Lo sgomento è forte. Alle 21,17 Radio Popolare interrompe bruscamente un brano musicale per dare la prima versione dei fatti. "Fausto Tinelli e Lorenzo Jannucci- dirà lo speaker- due giovani di diciotto anni sono stati ammazzati questa sera in via Mancinelli a Milano, tre individui li hanno uccisi a colpi di pistola. Per ora non abbiamo notizie ma vi terremo aggiornati man mano che se ne aggiungeranno altre". La manopola della radio si sposta sulle frequenze di Canale 96. "Due ragazzi del Leoncavallo sono stati ammazzati con vari colpi di pistola.
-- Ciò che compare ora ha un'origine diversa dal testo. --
/-! ### setChan -/

@[simp] theorem Ctl.setChan_inv (s : Ctl) (x : Chan) (v : Channel) : (s.setChan x v).inv = s.inv := rfl
@[simp] theorem Ctl.setChan_picker (s : Ctl) (x : Chan) (v : Channel) : (s.setChan x v).picker = s.picker := rfl
@[simp] theorem Ctl.setChan_climate (s : Ctl) (x : Chan) (v : Channel) : (s.setChan x v).climate = s.climate := rfl
@[simp] theorem Ctl.setChan_cat (s : Ctl) (x : Chan) (v : Channel) : (s.setChan x v).cat = s.cat := rfl
@[simp] theorem Ctl.setChan_dicts (s : Ctl) (x : Chan) (v : Channel) : (s.setChan x v).dicts = s.dicts := rfl
@[simp] theorem Ctl.setChan_chans (s : Ctl) (x : Chan) (v : Channel) : (s.setChan x v).chans = s.chans.set x v := rfl
@[simp] theorem Ctl.setChan_trans (s : Ctl) (x : Chan) (v : Channel) : (s.setChan x v).trans = s.trans := rfl
@[simp] theorem Ctl.setChan_verify (s : Ctl) (x : Chan) (v : Channel) : (s.setChan x v).verify = s.verify := rfl
@[simp] theorem Ctl.setChan_restore (s : Ctl) (x : Chan) (v : Channel) : (s.setChan x v).restore = s.restore := rfl
@[simp] theorem Ctl.setChan_store (s : Ctl) (x : Chan) (v : Channel) : (s.setChan x v).store = s.store := rfl
@[simp] theorem Ctl.setChan_links (s : Ctl) (x : Chan) (v : Channel) : (s.setChan x v).links = s.links := rfl
@[simp] theorem Ctl.setChan_panel (s : Ctl) (x : Chan) (v : Channel) : (s.setChan x v).panel = s.panel := rfl
@[simp] theorem Ctl.setChan_inv_elements (s : Ctl) (x : Chan) (v : Channel) : (s.setChan x v).inv.elements = s.inv.elements := rfl
@[simp] theorem Ctl.setChan_inv_protect (s : Ctl) (x : Chan) (v : Channel) : (s.setChan x v).inv.protect = s.inv.protect := rfl
@[simp] theorem Ctl.setChan_inv_doors (s : Ctl) (x : Chan) (v : Channel) : (s.setChan x v).inv.doors = s.inv.doors := rfl
@[simp] theorem Ctl.setChan_inv_mail (s : Ctl) (x : Chan) (v : Channel) : (s.setChan x v).inv.mail = s.inv.mail := rfl
@[simp] theorem Ctl.setChan_inv_key (s : Ctl) (x : Chan) (v : Channel) : (s.setChan x v).inv.key = s.inv.key := rfl
@[simp] theorem Ctl.setChan_elem (s : Ctl) (x : Chan) (v : Channel) (e : Element) : (s.setChan x v).elem e = s.elem e := rfl
@[simp] theorem Ctl.setChan_door (s : Ctl) (x : Chan) (v : Channel) (m : Mag) : (s.setChan x v).door m = s.door m := rfl
@[simp] theorem Ctl.setChan_tr (s : Ctl) (x : Chan) (v : Channel) (c : Chan) : (s.setChan x v).tr c = s.tr c := rfl
@[simp] theorem Ctl.setChan_link (s : Ctl) (x : Chan) (v : Channel) (l : Link) : (s.setChan x v).link l = s.link l := rfl

/-! ### setTr -/

@[simp] theorem Ctl.setTr_inv (s : Ctl) (x : Chan) (v : Transport) : (s.setTr x v).inv = s.inv := rfl
@[simp] theorem Ctl.setTr_picker (s : Ctl) (x : Chan) (v : Transport) : (s.setTr x v).picker = s.picker := rfl
@[simp] theorem Ctl.setTr_climate (s : Ctl) (x : Chan) (v : Transport) : (s.setTr x v).climate = s.climate := rfl
@[simp] theorem Ctl.setTr_cat (s : Ctl) (x : Chan) (v : Transport) : (s.setTr x v).cat = s.cat := rfl
@[simp] theorem Ctl.setTr_dicts (s : Ctl) (x : Chan) (v : Transport) : (s.setTr x v).dicts = s.dicts := rfl
@[simp] theorem Ctl.setTr_chans (s : Ctl) (x : Chan) (v : Transport) : (s.setTr x v).chans = s.chans := rfl
@[simp] theorem Ctl.setTr_trans (s : Ctl) (x : Chan) (v : Transport) : (s.setTr x v).trans = s.trans.set x v := rfl
@[simp] theorem Ctl.setTr_verify (s : Ctl) (x : Chan) (v : Transport) : (s.setTr x v).verify = s.verify := rfl
@[simp] theorem Ctl.setTr_restore (s : Ctl) (x : Chan) (v : Transport) : (s.setTr x v).restore = s.restore := rfl
@[simp] theorem Ctl.setTr_store (s : Ctl) (x : Chan) (v : Transport) : (s.setTr x v).store = s.store := rfl
@[simp] theorem Ctl.setTr_links (s : Ctl) (x : Chan) (v : Transport) : (s.setTr x v).links = s.links := rfl
@[simp] theorem Ctl.setTr_panel (s : Ctl) (x : Chan) (v : Transport) : (s.setTr x v).panel = s.panel := rfl
@[simp] theorem Ctl.setTr_inv_elements (s : Ctl) (x : Chan) (v : Transport) : (s.setTr x v).inv.elements = s.inv.elements := rfl
@[simp] theorem Ctl.setTr_inv_protect (s : Ctl) (x : Chan) (v : Transport) : (s.setTr x v).inv.protect = s.inv.protect := rfl
@[simp] theorem Ctl.setTr_inv_doors (s : Ctl) (x : Chan) (v : Transport) : (s.setTr x v).inv.doors = s.inv.doors := rfl
@[simp] theorem Ctl.setTr_inv_mail (s : Ctl) (x : Chan) (v : Transport) : (s.setTr x v).inv.mail = s.inv.mail := rfl
@[simp] theorem Ctl.setTr_inv_key (s : Ctl) (x : Chan) (v : Transport) : (s.setTr x v).inv.key = s.inv.key := rfl
@[simp] theorem Ctl.setTr_elem (s : Ctl) (x : Chan) (v : Transport) (e : Element) : (s.setTr x v).elem e = s.elem e := rfl
@[simp] theorem Ctl.setTr_door (s : Ctl) (x : Chan) (v : Transport) (m : Mag) : (s.setTr x v).door m = s.door m := rfl
@[simp] theorem Ctl.setTr_chan (s : Ctl) (x : Chan) (v : Transport) (c : Chan) : (s.setTr x v).chan c = s.chan c := rfl
@[simp] theorem Ctl.setTr_link (s : Ctl) (x : Chan) (v : Transport) (l : Link) : (s.setTr x v).link l = s.link l := rfl
@[simp] theorem Ctl.setTr_session (s : Ctl) (x : Chan) (v : Transport) (c : Chan) : (s.setTr x v).session c = s.session c := rfl

/-! ### setLink -/

@[simp] theorem Ctl.setLink_inv (s : Ctl) (x : Link) (v : LinkPort) : (s.setLink x v).inv = s.inv := rfl
@[simp] theorem Ctl.setLink_picker (s : Ctl) (x : Link) (v : LinkPort) : (s.setLink x v).picker = s.picker := rfl
@[simp] theorem Ctl.setLink_climate (s : Ctl) (x : Link) (v : LinkPort) : (s.setLink x v).climate = s.climate := rfl
@[simp] theorem Ctl.setLink_cat (s : Ctl) (x : Link) (v : LinkPort) : (s.setLink x v).cat = s.cat := rfl
@[simp] theorem Ctl.setLink_dicts (s : Ctl) (x : Link) (v : LinkPort) : (s.setLink x v).dicts = s.dicts := rfl
@[simp] theorem Ctl.setLink_chans (s : Ctl) (x : Link) (v : LinkPort) : (s.setLink x v).chans = s.chans := rfl
@[simp] theorem Ctl.setLink_trans (s : Ctl) (x : Link) (v : LinkPort) : (s.setLink x v).trans = s.trans := rfl
@[simp] theorem Ctl.setLink_verify (s : Ctl) (x : Link) (v : LinkPort) : (s.setLink x v).verify = s.verify := rfl
@[simp] theorem Ctl.setLink_restore (s : Ctl) (x : Link) (v : LinkPort) : (s.setLink x v).restore = s.restore := rfl
@[simp] theorem Ctl.setLink_store (s : Ctl) (x : Link) (v : LinkPort) : (s.setLink x v).store = s.store := rfl
@[simp] theorem Ctl.setLink_links (s : Ctl) (x : Link) (v : LinkPort) : (s.setLink x v).links = s.links.set x v := rfl
@[simp] theorem Ctl.setLink_panel (s : Ctl) (x : Link) (v : LinkPort) : (s.setLink x v).panel = s.panel := rfl
@[simp] theorem Ctl.setLink_inv_elements (s : Ctl) (x : Link) (v : LinkPort) : (s.setLink x v).inv.elements = s.inv.elements := rfl
@[simp] theorem Ctl.setLink_inv_protect (s : Ctl) (x : Link) (v : LinkPort) : (s.setLink x v).inv.protect = s.inv.protect := rfl
@[simp] theorem Ctl.setLink_inv_doors (s : Ctl) (x : Link) (v : LinkPort) : (s.setLink x v).inv.doors = s.inv.doors := rfl
@[simp] theorem Ctl.setLink_inv_mail (s : Ctl) (x : Link) (v : LinkPort) : (s.setLink x v).inv.mail = s.inv.mail := rfl
@[simp] theorem Ctl.setLink_inv_key (s : Ctl) (x : Link) (v : LinkPort) : (s.setLink x v).inv.key = s.inv.key := rfl
@[simp] theorem Ctl.setLink_elem (s : Ctl) (x : Link) (v : LinkPort) (e : Element) : (s.setLink x v).elem e = s.elem e := rfl
@[simp] theorem Ctl.setLink_door (s : Ctl) (x : Link) (v : LinkPort) (m : Mag) : (s.setLink x v).door m = s.door m := rfl
@[simp] theorem Ctl.setLink_chan (s : Ctl) (x : Link) (v : LinkPort) (c : Chan) : (s.setLink x v).chan c = s.chan c := rfl
@[simp] theorem Ctl.setLink_tr (s : Ctl) (x : Link) (v : LinkPort) (c : Chan) : (s.setLink x v).tr c = s.tr c := rfl
@[simp] theorem Ctl.setLink_session (s : Ctl) (x : Link) (v : LinkPort) (c : Chan) : (s.setLink x v).session c = s.session c := rfl

end Sys2Proof.Machine
end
E’ certa la matrice di destra dell’agguato". L’emittente continua nel racconto. "Due compagni del Leoncavallo sono stati uccisi in via Mancinelli,quasi all’angolo di via Casoretto. A pistolettate. Uno è morto sul colpo, l’altro sull’ambulanza. Non sappiamo ancora i loro nomi". Radio Regione, allora del Pci, è sulla stessa lunghezza d’onda ma si spinge in là lo speaker si chiede "come mai un omicidio a due giorni dal rapimento Moro".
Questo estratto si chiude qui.